_TASK ITEM_. Would you return the lines between the one holding "s.Inv) : (hostReset" and the one holding "(hgas : gas", inclusive, and only those, exactly as they stand in the listing below?

- - -

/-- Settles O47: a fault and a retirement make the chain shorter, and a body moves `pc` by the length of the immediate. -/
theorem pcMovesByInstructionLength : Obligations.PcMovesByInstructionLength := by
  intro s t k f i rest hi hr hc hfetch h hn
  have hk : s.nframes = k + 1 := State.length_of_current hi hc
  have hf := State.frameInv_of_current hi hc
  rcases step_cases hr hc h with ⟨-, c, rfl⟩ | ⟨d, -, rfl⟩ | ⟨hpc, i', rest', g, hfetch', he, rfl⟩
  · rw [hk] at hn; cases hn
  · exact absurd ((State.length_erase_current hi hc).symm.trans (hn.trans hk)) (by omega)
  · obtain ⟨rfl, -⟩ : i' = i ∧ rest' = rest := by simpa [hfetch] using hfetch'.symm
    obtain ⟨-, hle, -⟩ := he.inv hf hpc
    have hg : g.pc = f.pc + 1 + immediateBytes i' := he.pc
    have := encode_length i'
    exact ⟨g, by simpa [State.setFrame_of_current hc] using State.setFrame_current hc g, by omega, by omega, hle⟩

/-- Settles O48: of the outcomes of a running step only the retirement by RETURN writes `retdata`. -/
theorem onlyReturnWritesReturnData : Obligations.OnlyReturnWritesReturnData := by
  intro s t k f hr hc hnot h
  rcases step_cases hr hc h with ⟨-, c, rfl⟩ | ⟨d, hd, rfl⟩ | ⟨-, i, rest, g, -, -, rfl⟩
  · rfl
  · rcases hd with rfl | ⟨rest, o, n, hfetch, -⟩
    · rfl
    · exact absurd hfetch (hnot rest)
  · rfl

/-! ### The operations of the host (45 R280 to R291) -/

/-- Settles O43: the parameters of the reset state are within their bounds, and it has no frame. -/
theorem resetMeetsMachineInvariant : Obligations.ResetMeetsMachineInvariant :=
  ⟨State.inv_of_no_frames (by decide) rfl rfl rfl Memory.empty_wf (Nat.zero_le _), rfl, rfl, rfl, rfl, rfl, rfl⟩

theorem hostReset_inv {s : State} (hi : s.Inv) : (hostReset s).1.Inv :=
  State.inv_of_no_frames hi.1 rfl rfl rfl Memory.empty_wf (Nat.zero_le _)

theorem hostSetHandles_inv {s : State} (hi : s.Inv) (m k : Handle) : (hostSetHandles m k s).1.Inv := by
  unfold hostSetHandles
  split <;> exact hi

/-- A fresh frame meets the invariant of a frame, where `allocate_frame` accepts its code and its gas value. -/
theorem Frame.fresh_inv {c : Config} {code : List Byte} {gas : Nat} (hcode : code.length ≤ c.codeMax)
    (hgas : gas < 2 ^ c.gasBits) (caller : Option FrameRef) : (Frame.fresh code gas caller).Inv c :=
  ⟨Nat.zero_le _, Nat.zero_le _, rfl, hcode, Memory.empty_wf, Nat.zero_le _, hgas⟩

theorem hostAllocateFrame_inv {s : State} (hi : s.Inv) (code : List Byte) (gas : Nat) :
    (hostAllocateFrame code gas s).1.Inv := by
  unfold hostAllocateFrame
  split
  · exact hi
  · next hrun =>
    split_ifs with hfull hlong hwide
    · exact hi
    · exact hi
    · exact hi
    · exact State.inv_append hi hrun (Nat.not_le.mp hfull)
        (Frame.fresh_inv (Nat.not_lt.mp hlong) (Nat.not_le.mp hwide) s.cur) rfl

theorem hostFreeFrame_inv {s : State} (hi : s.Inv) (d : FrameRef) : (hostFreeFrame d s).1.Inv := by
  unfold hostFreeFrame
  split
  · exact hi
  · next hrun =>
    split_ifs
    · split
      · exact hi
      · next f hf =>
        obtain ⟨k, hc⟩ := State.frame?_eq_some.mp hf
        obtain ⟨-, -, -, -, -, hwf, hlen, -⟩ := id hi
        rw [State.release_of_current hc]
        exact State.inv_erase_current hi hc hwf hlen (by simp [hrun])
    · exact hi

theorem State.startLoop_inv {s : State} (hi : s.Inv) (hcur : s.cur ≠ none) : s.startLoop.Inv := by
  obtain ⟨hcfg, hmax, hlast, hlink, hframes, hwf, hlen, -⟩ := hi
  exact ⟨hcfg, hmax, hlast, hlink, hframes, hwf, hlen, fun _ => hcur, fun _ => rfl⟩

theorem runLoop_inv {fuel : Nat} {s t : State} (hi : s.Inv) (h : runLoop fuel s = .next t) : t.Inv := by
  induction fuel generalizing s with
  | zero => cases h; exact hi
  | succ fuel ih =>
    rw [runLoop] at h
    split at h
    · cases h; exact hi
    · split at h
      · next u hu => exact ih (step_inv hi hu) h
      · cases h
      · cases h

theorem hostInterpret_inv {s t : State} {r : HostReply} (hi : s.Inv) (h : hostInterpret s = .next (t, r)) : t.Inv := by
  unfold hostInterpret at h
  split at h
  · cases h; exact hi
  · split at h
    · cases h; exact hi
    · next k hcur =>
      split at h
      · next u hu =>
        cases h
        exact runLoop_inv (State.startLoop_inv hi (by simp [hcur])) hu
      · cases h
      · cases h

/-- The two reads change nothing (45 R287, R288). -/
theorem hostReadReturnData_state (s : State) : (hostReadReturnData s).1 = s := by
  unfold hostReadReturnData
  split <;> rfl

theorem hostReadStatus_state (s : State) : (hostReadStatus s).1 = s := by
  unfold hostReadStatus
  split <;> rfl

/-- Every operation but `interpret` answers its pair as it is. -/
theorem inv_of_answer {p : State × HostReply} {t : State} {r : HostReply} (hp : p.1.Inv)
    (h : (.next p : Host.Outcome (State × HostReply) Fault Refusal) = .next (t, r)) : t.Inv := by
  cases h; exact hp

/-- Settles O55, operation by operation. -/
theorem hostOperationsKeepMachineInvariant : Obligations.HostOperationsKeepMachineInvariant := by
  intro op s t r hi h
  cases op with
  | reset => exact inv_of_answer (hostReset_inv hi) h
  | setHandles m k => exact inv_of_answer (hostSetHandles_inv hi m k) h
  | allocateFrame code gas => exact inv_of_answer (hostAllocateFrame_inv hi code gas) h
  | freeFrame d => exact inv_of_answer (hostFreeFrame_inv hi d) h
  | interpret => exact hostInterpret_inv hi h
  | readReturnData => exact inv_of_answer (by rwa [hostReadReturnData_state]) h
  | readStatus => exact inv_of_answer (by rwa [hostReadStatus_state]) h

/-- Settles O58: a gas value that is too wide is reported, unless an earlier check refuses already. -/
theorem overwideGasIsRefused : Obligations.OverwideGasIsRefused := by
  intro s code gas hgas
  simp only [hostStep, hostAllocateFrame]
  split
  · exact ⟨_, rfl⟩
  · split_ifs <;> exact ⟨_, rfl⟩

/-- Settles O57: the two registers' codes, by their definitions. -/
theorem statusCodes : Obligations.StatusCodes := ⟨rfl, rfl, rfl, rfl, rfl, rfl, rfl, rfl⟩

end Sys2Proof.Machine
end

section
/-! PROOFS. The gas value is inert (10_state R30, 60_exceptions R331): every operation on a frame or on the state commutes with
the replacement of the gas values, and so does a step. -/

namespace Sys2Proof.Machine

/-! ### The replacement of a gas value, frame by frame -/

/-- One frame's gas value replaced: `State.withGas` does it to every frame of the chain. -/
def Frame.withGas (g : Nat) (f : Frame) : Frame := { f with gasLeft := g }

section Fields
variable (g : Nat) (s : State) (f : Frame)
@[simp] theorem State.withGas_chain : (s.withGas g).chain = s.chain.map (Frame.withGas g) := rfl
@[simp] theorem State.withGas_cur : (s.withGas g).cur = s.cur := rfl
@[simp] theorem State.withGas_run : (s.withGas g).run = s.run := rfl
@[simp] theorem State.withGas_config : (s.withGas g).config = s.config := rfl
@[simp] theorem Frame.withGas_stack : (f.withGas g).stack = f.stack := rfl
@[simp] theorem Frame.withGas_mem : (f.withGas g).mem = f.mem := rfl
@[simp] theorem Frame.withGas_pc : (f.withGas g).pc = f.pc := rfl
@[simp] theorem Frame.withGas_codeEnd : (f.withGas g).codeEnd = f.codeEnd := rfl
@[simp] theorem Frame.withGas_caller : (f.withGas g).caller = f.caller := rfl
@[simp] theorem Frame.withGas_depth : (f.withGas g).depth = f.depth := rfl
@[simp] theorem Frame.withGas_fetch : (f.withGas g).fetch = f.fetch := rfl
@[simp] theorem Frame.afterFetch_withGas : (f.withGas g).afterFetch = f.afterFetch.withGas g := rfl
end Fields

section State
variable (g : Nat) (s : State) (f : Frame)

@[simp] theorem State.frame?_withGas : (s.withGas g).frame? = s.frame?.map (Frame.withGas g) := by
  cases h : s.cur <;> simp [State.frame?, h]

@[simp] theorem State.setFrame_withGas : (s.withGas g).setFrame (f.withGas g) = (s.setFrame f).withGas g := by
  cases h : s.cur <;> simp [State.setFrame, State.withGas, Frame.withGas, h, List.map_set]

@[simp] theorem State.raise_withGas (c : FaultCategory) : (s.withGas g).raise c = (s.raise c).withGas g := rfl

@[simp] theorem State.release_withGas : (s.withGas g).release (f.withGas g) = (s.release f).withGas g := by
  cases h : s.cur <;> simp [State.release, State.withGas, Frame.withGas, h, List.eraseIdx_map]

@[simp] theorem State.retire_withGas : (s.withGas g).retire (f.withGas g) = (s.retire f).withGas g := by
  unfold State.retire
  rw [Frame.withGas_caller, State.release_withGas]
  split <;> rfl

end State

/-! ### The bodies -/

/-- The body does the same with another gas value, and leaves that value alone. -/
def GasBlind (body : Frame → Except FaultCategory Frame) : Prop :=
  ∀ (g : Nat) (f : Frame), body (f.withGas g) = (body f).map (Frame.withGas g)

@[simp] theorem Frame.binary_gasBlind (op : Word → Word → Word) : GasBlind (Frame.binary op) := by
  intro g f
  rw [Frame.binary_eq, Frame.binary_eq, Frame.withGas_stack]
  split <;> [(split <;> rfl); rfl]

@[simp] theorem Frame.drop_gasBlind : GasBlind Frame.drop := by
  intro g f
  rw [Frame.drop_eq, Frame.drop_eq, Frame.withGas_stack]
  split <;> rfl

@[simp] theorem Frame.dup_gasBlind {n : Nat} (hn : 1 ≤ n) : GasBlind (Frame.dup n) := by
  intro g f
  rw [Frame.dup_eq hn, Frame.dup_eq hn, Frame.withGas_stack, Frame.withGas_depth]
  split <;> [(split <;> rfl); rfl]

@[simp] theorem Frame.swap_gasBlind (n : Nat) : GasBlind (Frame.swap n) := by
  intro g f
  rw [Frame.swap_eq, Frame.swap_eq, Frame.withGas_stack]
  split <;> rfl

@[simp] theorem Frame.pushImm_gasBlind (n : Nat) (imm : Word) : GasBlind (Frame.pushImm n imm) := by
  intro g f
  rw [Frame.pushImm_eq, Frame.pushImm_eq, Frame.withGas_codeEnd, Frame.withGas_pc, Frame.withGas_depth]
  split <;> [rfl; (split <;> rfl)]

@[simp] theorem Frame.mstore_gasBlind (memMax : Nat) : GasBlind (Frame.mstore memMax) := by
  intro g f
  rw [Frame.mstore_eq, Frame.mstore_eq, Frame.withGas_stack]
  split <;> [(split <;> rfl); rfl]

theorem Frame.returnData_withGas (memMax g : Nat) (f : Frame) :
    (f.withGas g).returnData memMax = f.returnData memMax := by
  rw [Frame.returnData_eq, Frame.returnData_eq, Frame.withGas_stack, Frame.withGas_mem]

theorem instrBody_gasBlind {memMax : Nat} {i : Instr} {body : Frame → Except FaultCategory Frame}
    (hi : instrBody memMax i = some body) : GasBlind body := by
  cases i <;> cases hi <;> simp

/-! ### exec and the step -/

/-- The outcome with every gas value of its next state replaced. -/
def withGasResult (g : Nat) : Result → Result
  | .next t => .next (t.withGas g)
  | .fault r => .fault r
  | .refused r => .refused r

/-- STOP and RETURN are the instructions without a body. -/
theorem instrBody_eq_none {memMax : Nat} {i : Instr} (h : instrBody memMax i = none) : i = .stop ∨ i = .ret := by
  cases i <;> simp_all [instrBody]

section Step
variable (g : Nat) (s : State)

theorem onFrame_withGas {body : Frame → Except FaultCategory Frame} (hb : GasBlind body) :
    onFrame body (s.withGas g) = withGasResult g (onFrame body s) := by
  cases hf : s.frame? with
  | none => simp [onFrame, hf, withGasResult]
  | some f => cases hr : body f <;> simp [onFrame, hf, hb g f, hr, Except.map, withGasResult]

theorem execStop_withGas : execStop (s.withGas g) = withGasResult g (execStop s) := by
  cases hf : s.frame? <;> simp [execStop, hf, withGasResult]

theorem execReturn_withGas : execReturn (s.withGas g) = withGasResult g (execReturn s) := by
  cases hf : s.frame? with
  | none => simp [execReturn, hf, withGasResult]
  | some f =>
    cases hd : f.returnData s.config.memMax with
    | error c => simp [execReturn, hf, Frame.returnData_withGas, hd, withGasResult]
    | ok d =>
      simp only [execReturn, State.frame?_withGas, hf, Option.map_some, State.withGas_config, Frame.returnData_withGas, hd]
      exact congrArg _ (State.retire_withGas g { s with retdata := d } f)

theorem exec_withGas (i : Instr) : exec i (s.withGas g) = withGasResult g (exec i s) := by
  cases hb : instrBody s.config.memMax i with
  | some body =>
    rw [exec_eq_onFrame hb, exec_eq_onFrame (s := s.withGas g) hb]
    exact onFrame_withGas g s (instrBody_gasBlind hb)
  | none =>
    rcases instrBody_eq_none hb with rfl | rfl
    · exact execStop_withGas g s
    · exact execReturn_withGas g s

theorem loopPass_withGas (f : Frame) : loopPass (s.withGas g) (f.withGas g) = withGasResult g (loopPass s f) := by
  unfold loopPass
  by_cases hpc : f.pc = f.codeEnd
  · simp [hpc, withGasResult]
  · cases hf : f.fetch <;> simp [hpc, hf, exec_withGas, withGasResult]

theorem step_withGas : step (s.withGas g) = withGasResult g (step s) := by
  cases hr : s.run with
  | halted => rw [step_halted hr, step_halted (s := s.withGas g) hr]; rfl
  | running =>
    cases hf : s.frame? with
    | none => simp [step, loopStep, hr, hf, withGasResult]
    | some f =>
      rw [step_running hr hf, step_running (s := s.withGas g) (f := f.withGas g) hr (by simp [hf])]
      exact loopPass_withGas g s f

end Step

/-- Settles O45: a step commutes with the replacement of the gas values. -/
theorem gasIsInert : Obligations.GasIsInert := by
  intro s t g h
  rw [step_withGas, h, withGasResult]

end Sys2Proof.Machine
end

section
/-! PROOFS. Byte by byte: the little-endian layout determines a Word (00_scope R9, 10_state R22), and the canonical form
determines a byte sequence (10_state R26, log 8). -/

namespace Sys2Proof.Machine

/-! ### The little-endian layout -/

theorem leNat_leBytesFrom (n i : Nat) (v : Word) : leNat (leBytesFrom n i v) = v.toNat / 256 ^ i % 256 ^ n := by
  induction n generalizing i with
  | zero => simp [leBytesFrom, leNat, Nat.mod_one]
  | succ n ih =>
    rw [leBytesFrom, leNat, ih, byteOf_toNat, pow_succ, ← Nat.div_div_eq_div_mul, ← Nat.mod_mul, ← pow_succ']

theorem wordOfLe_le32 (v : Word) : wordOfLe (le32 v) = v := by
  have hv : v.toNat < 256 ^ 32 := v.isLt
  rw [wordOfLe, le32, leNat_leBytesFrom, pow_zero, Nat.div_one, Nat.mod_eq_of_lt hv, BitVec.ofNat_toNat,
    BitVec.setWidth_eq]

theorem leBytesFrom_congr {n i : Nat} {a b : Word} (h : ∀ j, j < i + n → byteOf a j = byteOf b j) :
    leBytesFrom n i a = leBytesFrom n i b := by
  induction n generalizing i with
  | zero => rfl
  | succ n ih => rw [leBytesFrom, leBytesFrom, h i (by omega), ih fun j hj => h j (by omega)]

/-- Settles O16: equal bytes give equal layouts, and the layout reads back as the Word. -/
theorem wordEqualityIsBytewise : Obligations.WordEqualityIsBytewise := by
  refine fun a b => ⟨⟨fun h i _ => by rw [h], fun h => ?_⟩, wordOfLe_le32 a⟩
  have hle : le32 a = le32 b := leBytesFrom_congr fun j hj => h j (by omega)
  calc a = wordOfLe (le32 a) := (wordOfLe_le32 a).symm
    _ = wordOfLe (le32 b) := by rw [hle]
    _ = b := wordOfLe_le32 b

- - -

_THE ANSWER_.
theorem hostReset_inv {s : State} (hi : s.Inv) : (hostReset s).1.Inv :=
  State.inv_of_no_frames hi.1 rfl rfl rfl Memory.empty_wf (Nat.zero_le _)

theorem hostSetHandles_inv {s : State} (hi : s.Inv) (m k : Handle) : (hostSetHandles m k s).1.Inv := by
  unfold hostSetHandles
  split <;> exact hi

/-- A fresh frame meets the invariant of a frame, where `allocate_frame` accepts its code and its gas value. -/
theorem Frame.fresh_inv {c : Config} {code : List Byte} {gas : Nat} (hcode : code.length ≤ c.codeMax)
    (hgas : gas < 2 ^ c.gasBits) (caller : Option FrameRef) : (Frame.fresh code gas caller).Inv c :=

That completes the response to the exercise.